As life sciences organizations strive to generate high-quality evidence more efficiently, trial tokenization has emerged as a key strategy to enhance insights from clinical trials with real-world data (RWD) while maintaining patient privacy.
Tokenization enables the de-identification and privacy-preserving linkage of disparate sources of patient data. Sponsors are empowered to connect trial participants to external healthcare data sources—such as electronic health records (EHRs), claims data, pharmacy records, and lab results—without exposing personally identifiable information. In clinical research, this approach is unlocking more efficient ways to enhance long-term patient follow-up, confirm medical history, and drive novel research insights.

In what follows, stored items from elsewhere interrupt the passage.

theorem Dev.tbWrite_rest (hr : AllRegs A) (h : Allows A [.free, .access, .timeBase, .dirum, .lockGroups, .lanes, .tmus,
    .freqs, .clusters, .lines, .matrix, .caliper, .selfTest, .faults, .sessions, .sent]) (d : Dev) (ss : Sess)
      (off : Nat) (val : Word) :
    (d.tbWrite ss off val).rest A = d.rest A := by
  unfold Dev.tbWrite
  simp only [Dev.lgStartWrite_rest hr (h.of (by decide)), Dev.refRevertWrite_rest hr (h.of (by decide)),
    Dev.tbRangeWrite_rest hr (h.of (by decide)), Dev.ageAdjWrite_rest hr (h.of (by decide)), Dev.lgCtrlWrite_rest hr
      (h.of (by decide)), Dev.lgMembers_rest hr (h.of (by decide)), Dev.holdStart_rest (h.of (by decide)),
        Dev.refQualWrite_rest hr (h.of (by decide)), Dev.lgStatWrite_rest hr (h.of (by decide)), Dev.regWrite_rest hr
          (h.of (by decide)), Dev.freeRef_rest (h.of (by decide)), Dev.refSelWrite_rest hr (h.of (by decide)),
            rest_ite, ite_self]

theorem Dev.secWrite_rest (hr : AllRegs A) (h : Allows A [.access, .clusters, .faults, .nvmQueue, .security])
    (d : Dev) (ss : Nat) (off : Nat) (val : Word) :
    (d.secWrite ss off val).rest A = d.rest A := by
  unfold Dev.secWrite
  simp only [Dev.dbgCtrlWrite_rest (h.plus hr (by decide)), Dev.lcCtrlWrite_rest (h.plus hr (by decide)),
    Dev.ownerKeyWrite_rest hr (h.of (by decide)), Dev.secTouch_rest (h.of (by decide)), Dev.regWrite_rest hr (h.of
      (by decide)), rest_ite, ite_self]

theorem Dev.collectorWrite_rest (hr : AllRegs A) (h : Allows A [.access, .faults]) (d : Dev) (ss : Nat) (off : Nat)
    (val : Word) :
    (d.collectorWrite ss off val).rest A = d.rest A := by
  unfold Dev.collectorWrite
  simp only [Dev.fltInjCtrlWrite_rest (h.plus hr (by decide)), Dev.fltWinSelWrite_rest (h.plus hr (by decide)),
    Dev.fltIrqCfgWrite_rest hr h, Dev.fltStickyClear_rest hr h, Dev.fltTailWrite_rest (h.plus hr (by decide)),
      Dev.fltLostWrite_rest hr h, Dev.regWrite_rest hr h, rest_ite, ite_self]

theorem Dev.glWrite_rest (hr : AllRegs A) (h : Allows A [.access, .clusters, .lines, .matrix, .faults]) (d : Dev)
    (ss : Nat) (off : Nat) (val : Word) :
    (d.glWrite ss off val).rest A = d.rest A := by
  unfold Dev.glWrite
  simp only [Dev.glCtrl_rest hr h, Dev.globalMatrixWrite_rest hr (h.of (by decide)), Dev.hostWrite_rest (h.plus hr
    (by decide)), Dev.glErr_rest hr, Dev.plainWrite_rest hr (h.of (by decide)), Dev.regWrite_rest hr (h.of
      (by decide)), rest_ite, implies_true, ite_self]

The volume of trials that Datavant is tokenizing has grown nearly 300% since 2022, reaching approximately 270 trials by the end of 2024.

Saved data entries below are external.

-- ==== Sys2Proof/Proofs/Power.lean ====
section
/-! SUPPORT. Power requests and transitions (R382, R383, R385), DEEP_WAKE (R404), an iteration of Plinth and the trips
(R386, R387), gating, SENS_FAULTY, and the errors of crossing FIFOs (R23). -/

namespace Sys2Proof.Machine
variable {d : Dev}

/-! ### Requests (R385) -/

/-- The row of PWR_REQ: TARGET and FORCE are written, and GO is a command bit. -/
def pwrReqRow : Row := ⟨0x104, 0, 1, false, 0x7, 0, [], 0x8, 0, 0, .ownPwr, 0⟩

theorem rowOf_pwrReq : rowOf pwrPage 0x104 = some pwrReqRow := by decide

/-- A write of PWR_REQ leaves TARGET and FORCE as written, and Plinth and the time as they were. -/
theorem Dev.plainWrite_pwrReq {ss : Nat} (h : d.outranked ss (pwrReqRow.key pwrPage 0x104 ss) = false) (val : Word) :
    ∃ regs ports, d.plainWrite ss pwrPage 0x104 val = { d with regs, ports }
      ∧ (d.plainWrite ss pwrPage 0x104 val).get PWR_REQ.TARGET = wfield val 0 2
      ∧ (d.plainWrite ss pwrPage 0x104 val).get PWR_REQ.FORCE = wfield val 2 1 := by
  obtain ⟨regs, ports, hput⟩ := Dev.putWord_frame d ss (pwrReqRow.key pwrPage 0x104 ss) pwrReqRow val
  refine ⟨regs, ports, (Dev.plainWrite_single rowOf_pwrReq rfl ..).trans hput, ?_, ?_⟩
  · exact Dev.get_plainWrite rowOf_pwrReq rfl rfl (f := PWR_REQ.TARGET) (by decide) h val
  · exact Dev.get_plainWrite rowOf_pwrReq rfl rfl (f := PWR_REQ.FORCE) (by decide) h val

theorem Dev.askCyc_filter (ha : d.pln.askCyc.map Prod.fst ≠ some d.cycle) :
    d.pln.askCyc.filter (fun x => x.1 == d.cycle) = none := by
  cases hc : d.pln.askCyc with
  | none => rfl
  | some x =>
    rw [hc] at ha
    rw [Option.filter_some, if_neg]
    exact fun hx => ha (congrArg some (beq_iff_eq.mp hx))

/-- A request that meets neither a transition nor another request of its cycle is decided at once. -/
theorem Dev.powerAsk_takes {who : PowerWho} {target : Nat} {force : Bool} (ha : d.pln.askCyc.map Prod.fst ≠ some d.cycle)
    (hg : d.pln.going = none) (hr : d.pln.running = true) : d.powerAsk who target force = d.powerTake who target force := by
  unfold Dev.powerAsk
  rw [Dev.askCyc_filter ha]
  simp [hg, hr]

/-- What a transition that begins shows. -/
theorem Dev.goTo_shows (p : PowerState) : (d.goTo p).pln.going = some p ∧ (d.goTo p).get PWR_STAT.TRANSITION = 1 := by
  unfold Dev.goTo Dev.showPower
  refine ⟨by rw [Dev.set_pln, Dev.set_pln], ?_⟩
  rw [Dev.get_set_word (show 2 + 1 ≤ 32 by decide)]
  rfl

/-- The device that remembers a request decided in this cycle. -/
def Dev.powerAsked (d : Dev) (place : Nat) : Dev := { d with pln := { d.pln with askCyc := some (d.cycle, place) } }

theorem Dev.powerTake_shows (who : PowerWho) (target : Nat) (force : Bool) :
    (d.powerTake who target force).pln = ((d.powerAsked (d.powerPlace who)).powerDecide who target force).pln
      ∧ ∀ f, (d.powerTake who target force).get f = ((d.powerAsked (d.powerPlace who)).powerDecide who target force).get f :=
  ⟨rfl, fun _ => rfl⟩

/-- The request that PWR_REQ.GO of a session gives is decided by `powerTry`. -/
theorem Dev.pwrReqWrite_tries {ss : Nat} {val : Word} (h : d.lets ss pwrPage 0x104 (whoOf pwrPage 0x104) true = true)
    (hgo : wbit val 3 = true) (ha : d.pln.askCyc.map Prod.fst ≠ some d.cycle)
    (hg : d.pln.going = none) (hr : d.pln.running = true) :
    ∃ e : Dev, e.pln.st = d.pln.st ∧ e.pln.going = none
      ∧ (d.pwrReqWrite ss val).pln = (e.powerTry (wfield val 0 2) (wfield val 2 1 == 1)).pln
      ∧ ∀ f, (d.pwrReqWrite ss val).get f = (e.powerTry (wfield val 0 2) (wfield val 2 1 == 1)).get f := by
  obtain ⟨regs, ports, hd, htarget, hforce⟩ := Dev.plainWrite_pwrReq (Dev.outranked_of_lets h pwrReqRow) val
  obtain ⟨e, he⟩ : ∃ e, d.plainWrite ss pwrPage 0x104 val = e := ⟨_, rfl⟩
  have hwrite : (d.pwrReqWrite ss val).pln = (e.powerAsk (.session ss) (e.get PWR_REQ.TARGET) (e.on PWR_REQ.FORCE)).pln
      ∧ ∀ f, (d.pwrReqWrite ss val).get f = (e.powerAsk (.session ss) (e.get PWR_REQ.TARGET) (e.on PWR_REQ.FORCE)).get f := by
    unfold Dev.pwrReqWrite
    rw [hgo, Dev.cmdWrite_of_lets h, ← he]
    exact ⟨rfl, fun _ => rfl⟩
  rw [he] at hd htarget hforce
  have hon : e.on PWR_REQ.FORCE = (wfield val 2 1 == 1) := by
    unfold Dev.on
    rw [hforce]
  have htakes := Dev.powerAsk_takes (d := e) (who := .session ss) (target := wfield val 0 2)
    (force := wfield val 2 1 == 1) (by rw [hd]; exact ha) (by rw [hd]; exact hg) (by rw [hd]; exact hr)
  obtain ⟨hpln, hget⟩ := e.powerTake_shows (.session ss) (wfield val 0 2) (wfield val 2 1 == 1)
  rw [htarget, hon, htakes] at hwrite
  exact ⟨e.powerAsked (e.powerPlace (.session ss)), by rw [hd]; rfl, by rw [hd]; exact hg, hwrite.1.trans hpln,
    fun f => (hwrite.2 f).trans (hget f)⟩

theorem Dev.powerTry_drowse (h : d.pln.st = .active) : (d.powerTry 1 true).pln.going = some .drowse
    ∧ (d.powerTry 1 true).get PWR_STAT.TRANSITION = 1 := by
  have htarget : d.powerTarget 1 = 1 := by
    unfold Dev.powerTarget
    split <;> rfl
  have htry : d.powerTry 1 true = (d.pwrErr 0).drowseBegin := by
    unfold Dev.powerTry
    simp [htarget, h]
  rw [htry]
  exact Dev.goTo_shows .drowse

theorem Dev.powerTry_invalid (force : Bool) : d.powerTry 3 force = d.pwrErr 3 := by
  have htarget : d.powerTarget 3 = 3 := by
    unfold Dev.powerTarget
    rw [if_neg (by simp)]
  unfold Dev.powerTry
  simp [htarget]

/-! ### The end of a transition, and DEEP_WAKE (R383, R404) -/

theorem Dev.irqOwner_reg_ne {pg : Page} {j : Nat} (hj : j ≠ PAGE_IRQ_STAT pg.base)
    (hs : ∀ ss, j ≠ sessKey ss + PAGE_IRQ_STAT pg.base) (bit : Nat) : (d.irqOwner pg bit).reg j = d.reg j := by
  unfold Dev.irqOwner
  split
  · next ss _ =>
    refine Dev.irqAt_reg_ne ?_ bit
    split
    · exact hs ss
    · exact hj
  · exact Dev.stick_reg_ne hj

/-- What the power state shows. -/
theorem Dev.showPower_get : d.showPower.get PWR_STAT.STATE = (match d.pln.st with | .active => 0 | .drowse => 1 | .deep => 2)
    ∧ d.showPower.get PWR_STAT.TRANSITION = b2n d.pln.going.isSome := by
  unfold Dev.showPower
  refine ⟨?_, ?_⟩
  · rw [Dev.get_set_ne _ (by decide), Dev.get_set_word (show 0 + 2 ≤ 32 by decide)]
    cases d.pln.st <;> rfl
  · rw [Dev.get_set_word (show 2 + 1 ≤ 32 by decide)]
    cases d.pln.going <;> rfl

@[simp] theorem Dev.showPower_pln (d : Dev) : d.showPower.pln = d.pln := by
  unfold Dev.showPower
  rw [Dev.set_pln, Dev.set_pln]

@[simp] theorem Dev.showPower_boot (d : Dev) : d.showPower.boot = d.boot := by
  unfold Dev.showPower
  rw [Dev.set_boot, Dev.set_boot]

theorem Dev.powerHeld_of_nil (h : d.pln.held = []) (n : Nat) : d.powerHeld n = d := by
  cases n with
  | zero => rfl
  | succ n =>
    unfold Dev.powerHeld
    rw [h]

/-- A transition that ends with no request held leaves the state that it went to. -/
theorem Dev.powerDone_shows {st : PowerState} (h : d.pln.held = []) : (d.powerDone st).pln.st = st
    ∧ (d.powerDone st).pln.going = none
    ∧ (d.powerDone st).get PWR_STAT.STATE = (match st with | .active => 0 | .drowse => 1 | .deep => 2)
    ∧ (d.powerDone st).get PWR_STAT.TRANSITION = 0 := by
  have hirq : ∀ e : Dev, ∀ f : Fld, f.lo + f.w ≤ 32 → f.key = PWR_STAT → (e.irqOwner pwrPage 0).get f = e.get f :=
    fun e f hw hk => by
      rw [Dev.get_narrow _ hw, Dev.get_narrow _ hw, Dev.irqOwner_reg_ne]
      · rw [hk]
        decide
      · intro ss
        rw [hk]
        show 0x8100 ≠ 0x4000000 * (ss + 1) + (0x8000 + 0x1C)
        omega
  obtain ⟨hst, hgoing⟩ := Dev.showPower_get (d := { d with pln := { d.pln with st, going := none } })
  unfold Dev.powerDone
  dsimp only
  rw [Dev.powerHeld_of_nil (by rw [Dev.irqOwner_pln, Dev.showPower_pln]; exact h), Dev.irqOwner_pln, Dev.showPower_pln]
  exact ⟨rfl, rfl, (hirq _ _ (by decide) rfl).trans hst, (hirq _ _ (by decide) rfl).trans hgoing⟩

/-- The end of DEEP leaves the boot state as it was, and the transition begun. -/
theorem Dev.deepExit_shows (st : PowerState) : (d.deepExit st).boot = d.boot ∧ (d.deepExit st).pln.st = st
    ∧ (d.deepExit st).pln.going = some st := by
  unfold Dev.deepExit
  dsimp only
  rw [Dev.showPower_pln, Dev.showPower_boot]
  refine ⟨?_, rfl, rfl⟩
  have hstick : ∀ e : Dev, ∀ c f, (e.stickIf c f).boot = e.boot := fun e c f => by
    unfold Dev.stickIf
    split
    · rw [Dev.stick_boot]
    · rfl
  refine (hstick ..).trans ?_
  split
  · exact congrArg (fun x : Dev × (Nat → Word) => x.1.boot)
      (Dev.dbgDrop_rest (A := allBut .boot) (allBut_allows (by decide)) d 1)
  · rfl

theorem Dev.showBoot_pln (d : Dev) : d.showBoot.pln = d.pln := by
  unfold Dev.showBoot
  refine (foldl_keeps (fun d : Dev => d.pln) (fun d n => Dev.set_pln ..) _ _).trans ?_
  rw [Dev.set_pln, Dev.set_pln]

theorem Dev.showBoot_boot (d : Dev) : d.showBoot.boot = d.boot := by
  unfold Dev.showBoot
  refine (foldl_keeps (fun d : Dev => d.boot) (fun d n => Dev.set_boot ..) _ _).trans ?_
  rw [Dev.set_boot, Dev.set_boot]

theorem Dev.showBoot_cause (d : Dev) : d.showBoot.get BOOT_STAT.CAUSE = d.get BOOT_STAT.CAUSE := by
  unfold Dev.showBoot
  refine (foldl_keeps (fun d : Dev => d.get BOOT_STAT.CAUSE) (fun d n => ?_) _ _).trans ?_
  · refine Dev.get_set_key_ne (show 0 + 1 ≤ 32 by decide) (by decide) ?_ _
    show 0x120 ≠ 0x1000 * n + 0xC
    omega
  · rw [Dev.get_set_ne _ (by decide), Dev.get_set_ne _ (by decide)]

/-- A device let out of reset has its phases before it, under the cause given. -/
theorem Dev.release_shows (cause : Nat) : (d.release cause).boot.released = true ∧ (d.release cause).boot.done = []
    ∧ (d.release cause).pln = d.pln ∧ (d.release cause).get BOOT_STAT.CAUSE = cause % 4 := by
  unfold Dev.release
  dsimp only
  rw [Dev.showBoot_boot, Dev.showBoot_pln, Dev.showBoot_cause, Dev.set_boot, Dev.set_boot, Dev.set_pln, Dev.set_pln,
    Dev.get_set_word (show 5 + 2 ≤ 32 by decide)]
  exact ⟨rfl, rfl, rfl, rfl⟩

Based on our work with top life sciences organizations, it’s clear that tokenization is shifting from an emerging concept to a foundational practice in clinical development — with some companies now making it a default for all new trials.
Figure 1: Total volume of trials Datavant has been contracted to tokenize, by year.
As interest in trial tokenization and RWD linkage continues to accelerate, Datavant analyzed trends across segments of the trials we’re tokenizing to uncover how life sciences organizations are adopting these practices today—and where the industry is headed next.
Drawing on our proprietary data and real-world sponsor use cases, this blog post delivers a forward-looking view into the evolving role of tokenization in clinical development, including:
The key trends driving theadoption of trial tokenization,
The therapeutic areas at the forefront of tokenization,
How sponsors are maximizing the value of their tokenized data with linkage,
Best practices in trial tokenization, and
What’s next in tokenization.
The Rise of Trial Tokenization: Benefits & Industry Adoption
Tokenizing clinical trial data can transform it into a privacy-preserving, linkable dataset, providing the opportunity to develop richer datasets, perhaps even surpassing the original trial data in value.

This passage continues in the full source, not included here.